- [Task statement]
Report every line of the records beneath this task that holds the string "stepPort".

- [Dataset excerpts]
/-- When the three bytes at PC, PC + 1 and PC + 2 decode to an instruction i, the step is exec of
i on the state whose IR holds the opcode byte and whose outputs of the step before (diagnostics,
result) are cleared; PC is still the address of the opcode byte there. (R100, R101, R102, R103) -/
def Obligations.StepRunsTheDecodedInstruction : Prop :=
  ∀ (s : State) (i : Instr) (rest : List Byte),
    decode [s.load s.pc, s.load (s.pc + 1), s.load (s.pc + 2)] = .ok (i, rest) →
    step s = exec i { s with ir := s.load s.pc, diagnostics := [], result := .ok }

/-- The state after a step, also after one that ends in Halted or UnknownOpcode, has in IR the
byte that stood at PC, and neither IR nor the outputs of the step before influence it (that the
outputs are fields of the state is the model's choice, log 8). (R27, R101, R29) -/
def Obligations.EveryStepWritesIR : Prop :=
  ∀ s : State, (stepPort s).ir = s.load s.pc ∧
    ∀ (v : Byte) (d : List Diagnostic) (r : StepResult),
      stepPort { s with ir := v, diagnostics := d, result := r } = stepPort s

/-- With 0x00 at PC the step answers a next state with result Halted, IR = 0x00 and PC as before
(that Halted is a next state is the model's choice, log 6); with a byte of R57's list it ends in
the fault UnknownOpcode carrying that byte and PC, but for 0x6C under the optional extension (U8;
that the extension is part of the step is the model's choice, log 4); with any other byte, and
with 0x6C under the extension, it answers a next state with result Ok. (R230, R218, R232, R57,
93_implementation_defined.md U8) -/
def Obligations.StepResultIsDecidedByTheOpcodeByte : Prop :=
  ∀ s : State,
    (s.load s.pc = 0x00#8 →
      ∃ t, step s = .next t ∧ t.result = .halted ∧ t.ir = 0x00#8 ∧ t.pc = s.pc) ∧
    (s.load s.pc ∈ unknownBytes → extended s = false →
      step s = .fault (.unknownOpcode (s.load s.pc) s.pc)) ∧
    (s.load s.pc ≠ 0x00#8 → (s.load s.pc ∉ unknownBytes ∨ extended s = true) →
      ∃ t, step s = .next t ∧ t.result = .ok)

/-- A step on a byte of R57's list leaves IR = the byte and every other register and every byte of
memory as before, PC included (decision D10 of the spec), with the result UnknownOpcode(byte, PC)
and no diagnostic. (R232, R237) -/
def Obligations.UnknownOpcodeChangesOnlyIR : Prop :=
  ∀ s : State, s.load s.pc ∈ unknownBytes → extended s = false →
    stepPort s = { s with
      ir := s.load s.pc, diagnostics := [], result := .unknownOpcode (s.load s.pc) s.pc }

/-- BRK executed answers the same state with result Halted; the step on 0x00 also leaves IR = 0x00
and no diagnostic; PC is not advanced (decision D9 of the spec); the result as a field of the next
state is the model's choice (log 6). (R218, R231) -/
def Obligations.HaltChangesOnlyIR : Prop :=
  HasEncodings .brk [(.imp, 0x00#8)] ∧
  (∀ s : State, exec .brk s = .next { s with result := .halted }) ∧
  ∀ s : State, s.load s.pc = 0x00#8 →
    step s = .next { s with ir := 0x00#8, diagnostics := [], result := .halted }
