-- ==== Sys2Proof/Tests/Slice0.lean ====
section
/-! SUPPORT. Tests: forms the table does not have are refused, every row's word decodes to its
instruction, small one-step vectors of spec/95_test_vectors.md (a test's name ends in the vector's
name), and for every statement with hypotheses a witness that meets them. Expected values are the
spec's own. -/

namespace Sys2Proof.Tests

open Sys2Proof.Machine

/-! ## Forms -/

/-- No STA immediate, no LDX indexed by X, no BIT immediate, no CPX indexed, no JMP in a mode other
than absolute, no implied form with an operand, no branch without one (R54). -/
theorem test_illFormed_forms_refused :
    wellFormedForm .sta (.imm 0x00) = false ∧ wellFormedForm .ldx (.mem (.zpx 0x10)) = false ∧
    wellFormedForm .bit (.imm 0x10) = false ∧ wellFormedForm .cpx (.mem (.absx 0x1234)) = false ∧
    wellFormedForm .jmp (.mem (.indy 0x10)) = false ∧ wellFormedForm .tax (.imm 0x00) = false ∧
    wellFormedForm .bne .imp = false ∧ wellFormedForm .inc .acc = false ∧
    wellFormedForm .stx (.mem (.zpx 0x10)) = false ∧ wellFormedForm .brk (.imm 0x00) = false := by
  decide

theorem test_wellFormed_forms_accepted :
    wellFormedForm .stx (.mem (.zpy 0x10)) = true ∧ wellFormedForm .asl .acc = true ∧
    wellFormedForm .jsr (.mem (.abs 0x1234)) = true := by
  decide

/-! ## Decoding -/

/-- Every word decodes, whole, to the instruction beside it. -/
def decodesTo (words : List (List Byte × Instr)) : Bool :=
  words.all fun w =>
    match decode w.1 with
    | .ok (i, []) => i == w.2
    | _ => false

/-- One word of every family, its opcode byte bit by bit from the second table of R54. -/
theorem test_words_bit_by_bit : decodesTo
    [([0b10100001, 0x12], .ldaIndx 0x12), ([0b10011001, 0x34, 0x12], .staAbsy 0x1234),
     ([0b10111010], .tsx), ([0b11110101, 0x12], .sbcZpx 0x12), ([0b11010001, 0x12], .cmpIndy 0x12),
     ([0b11011110, 0x34, 0x12], .decAbsx 0x1234), ([0b00101100, 0x34, 0x12], .bitAbs 0x1234),
     ([0b01101010], .rorAcc), ([0b01110000, 0x80], .bvs 0x80), ([0b00001000], .php),
     ([0b00100000, 0x34, 0x12], .jsr 0x1234), ([0b01111000], .sei)] = true := by
  decide

theorem test_decode_load : decodesTo
    [([0xA1, 0x12], .ldaIndx 0x12), ([0xA5, 0x12], .ldaZp 0x12), ([0xA9, 0x12], .ldaImm 0x12),
     ([0xAD, 0x34, 0x12], .ldaAbs 0x1234), ([0xB1, 0x12], .ldaIndy 0x12),
     ([0xB5, 0x12], .ldaZpx 0x12), ([0xB9, 0x34, 0x12], .ldaAbsy 0x1234),
     ([0xBD, 0x34, 0x12], .ldaAbsx 0x1234), ([0xA2, 0x12], .ldxImm 0x12),
     ([0xA6, 0x12], .ldxZp 0x12), ([0xAE, 0x34, 0x12], .ldxAbs 0x1234),
     ([0xB6, 0x12], .ldxZpy 0x12), ([0xBE, 0x34, 0x12], .ldxAbsy 0x1234),
     ([0xA0, 0x12], .ldyImm 0x12), ([0xA4, 0x12], .ldyZp 0x12),
     ([0xAC, 0x34, 0x12], .ldyAbs 0x1234), ([0xB4, 0x12], .ldyZpx 0x12),
     ([0xBC, 0x34, 0x12], .ldyAbsx 0x1234)] = true := by
  decide

theorem test_decode_store : decodesTo
    [([0x81, 0x12], .staIndx 0x12), ([0x85, 0x12], .staZp 0x12),
     ([0x8D, 0x34, 0x12], .staAbs 0x1234), ([0x91, 0x12], .staIndy 0x12),
     ([0x95, 0x12], .staZpx 0x12), ([0x99, 0x34, 0x12], .staAbsy 0x1234),
     ([0x9D, 0x34, 0x12], .staAbsx 0x1234), ([0x86, 0x12], .stxZp 0x12),
     ([0x8E, 0x34, 0x12], .stxAbs 0x1234), ([0x96, 0x12], .stxZpy 0x12),
     ([0x84, 0x12], .styZp 0x12), ([0x8C, 0x34, 0x12], .styAbs 0x1234),
     ([0x94, 0x12], .styZpx 0x12)] = true := by
  decide

theorem test_decode_transfer : decodesTo
    [([0xAA], .tax), ([0xA8], .tay), ([0x8A], .txa), ([0x98], .tya), ([0xBA], .tsx),
     ([0x9A], .txs)] = true := by
  decide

- [Result below]
  ∀ s : State, (stepPort s).ir = s.load s.pc ∧
      stepPort { s with ir := v, diagnostics := d, result := r } = stepPort s
    stepPort s = { s with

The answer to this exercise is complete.